You do need to be a little careful the ball doesnt fall out of its spot if you pull
on and stretch the coupler too much. Once its in the machine there will be no
problem.
It is easy to check the ball is in place by pushing gently down on the threaded
rod. There should be no vertical compression of the coupler at all.
Note
If you only have 5/16 rods, then I suggest you wrap the end of the rod
in enough aluminium foil strip to centre the 5/16 rod in the 8m coupler.
Use Loctite to keep the foil in place as well.
A better solution might be to wrap some copper wire into the 5/16
thread but what gauge? (MAYBE someone can come up with a better
solution??)
Finally check the rod and coupler are in alignment and centered as far as
possible before allowing the Loctite to cure.
Last Steps
After waiting for the Loctite to cure, the motor/coupler/rod assemblies with
the nylon nuts for the X Carriage can be reinstalled in the machine. It is very
important to give the Loctite enough time to cure.
Check that there is only a slight wobble (maybe 2-3 mm) at the top of the
threaded rod when the Z Motor turns.
Slight wobble is good and shows the coupler is doing its job. Any more
significant wobble suggests that either the coupler is not sitting vertically on
the motor shaft or the rod is not centered properly in the coupler.

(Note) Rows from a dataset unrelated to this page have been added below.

/-! ### One record -/

theorem CarRec.start_ok : CarRec.start.ok :=
  { pos := by decide, vel := by decide, unknown := fun _ => (by decide), tracked := fun h => (by cases h),
    stale := fun h => (by cases h), lost := fun h => (by cases h), arrow := fun _ => rfl,
    timer := by decide }

theorem CarRec.evaluable_iff (r : CarRec) : r.evaluable = true ↔ r.tracking = .tracked ∧ r.anchor = true := by
  unfold CarRec.evaluable
  rw [Bool.and_eq_true, beq_iff_eq]

theorem CarRec.timerRuns_iff (r : CarRec) :
    r.timerRuns = true ↔ r.tracking = .tracked ∧ r.anchor = true ∧ r.motion.isRunning = true := by
  unfold CarRec.timerRuns
  rw [Bool.and_eq_true, Bool.and_eq_true, beq_iff_eq, and_assoc]

/-- Settling the timer makes it run exactly when it is to. -/
theorem CarRec.settleTimer_isSome (r : CarRec) (start : Clock) :
    (r.settleTimer start).timer.isSome = true ↔ r.timerRuns = true := by
  unfold CarRec.settleTimer
  dsimp only
  split
  · rename_i h
    rw [h]
    split <;> simp
  · rename_i h
    simp [h]

/-- The conditions on a record but that on its timer. -/
structure CarRec.okButTimer (r : CarRec) : Prop where
  pos : r.pos ≤ 1048575
  vel : -16000 ≤ r.vel ∧ r.vel ≤ 16000
  unknown : r.tracking = .unknown → r.silence ≤ 6 ∧ r.anchor = false ∧ r.indicated = none
  tracked : r.tracking = .tracked → r.silence ≤ 2
  stale : r.tracking = .stale → 3 ≤ r.silence ∧ r.silence ≤ 6
  lost : r.tracking = .lost → 1 ≤ r.silence ∧ r.silence ≤ 7 ∧ r.indicated = none
  arrow : r.tracking ≠ .tracked → r.arrow = .none

theorem CarRec.ok.okButTimer {r : CarRec} (h : r.ok) : r.okButTimer :=
  { pos := h.pos, vel := h.vel, unknown := h.unknown, tracked := h.tracked, stale := h.stale, lost := h.lost,
    arrow := h.arrow }

theorem CarRec.okButTimer.settle {r : CarRec} (h : r.okButTimer) (start : Clock) : (r.settleTimer start).ok :=
  { pos := h.pos, vel := h.vel, unknown := h.unknown, tracked := h.tracked, stale := h.stale, lost := h.lost,
    arrow := h.arrow, timer := (r.settleTimer_isSome start).trans r.timerRuns_iff }

/-- An evaluation of a TRACKED record changes its indication, Q, arrow and labels. -/
theorem CarRec.okButTimer.evaluated {r : CarRec} (h : r.okButTimer) (ht : r.tracking = .tracked) (c : Image) (row : CarRow)
    (intent : Dir) (age : Nat) (report : Option Nat) : (r.evaluated c row intent age report).okButTimer :=
  { pos := h.pos, vel := h.vel, tracked := h.tracked, stale := h.stale,
    unknown := fun x => absurd (ht.symm.trans x) (by decide),
    lost := fun x => absurd (ht.symm.trans x) (by decide),
    arrow := fun x => absurd ht x }

theorem CarRec.okButTimer.frameEvaluated {r : CarRec} (h : r.okButTimer) (s : State) (slot : Nat) (car : CarRow)
    (report : Option Nat) : (s.frameEvaluated slot car report r).okButTimer := by
  unfold State.frameEvaluated
  split
  · rename_i e
    exact h.evaluated ((r.evaluable_iff.mp e).1) _ _ _ _ _
  · exact h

Check that you cannot push the threaded rod down by hand and compress the
coupler. This confirms the ball bearing is doing its job.
Check and adjust your Z Axis so it is horizontal and the height above the bed is
calibrated as you normally would before starting a print.
Note that the coupler sits a lot further down on the motor shaft than the Robo
guys suggest. But it is very important that the coupler sits down on the motor
shaft like this to maximise contact area with the coupler and avoid any
slippage.
Finally print the test.stl model again and hopefully you will
get the same great results I did.
Actually my Robo is printing better now than it ever did.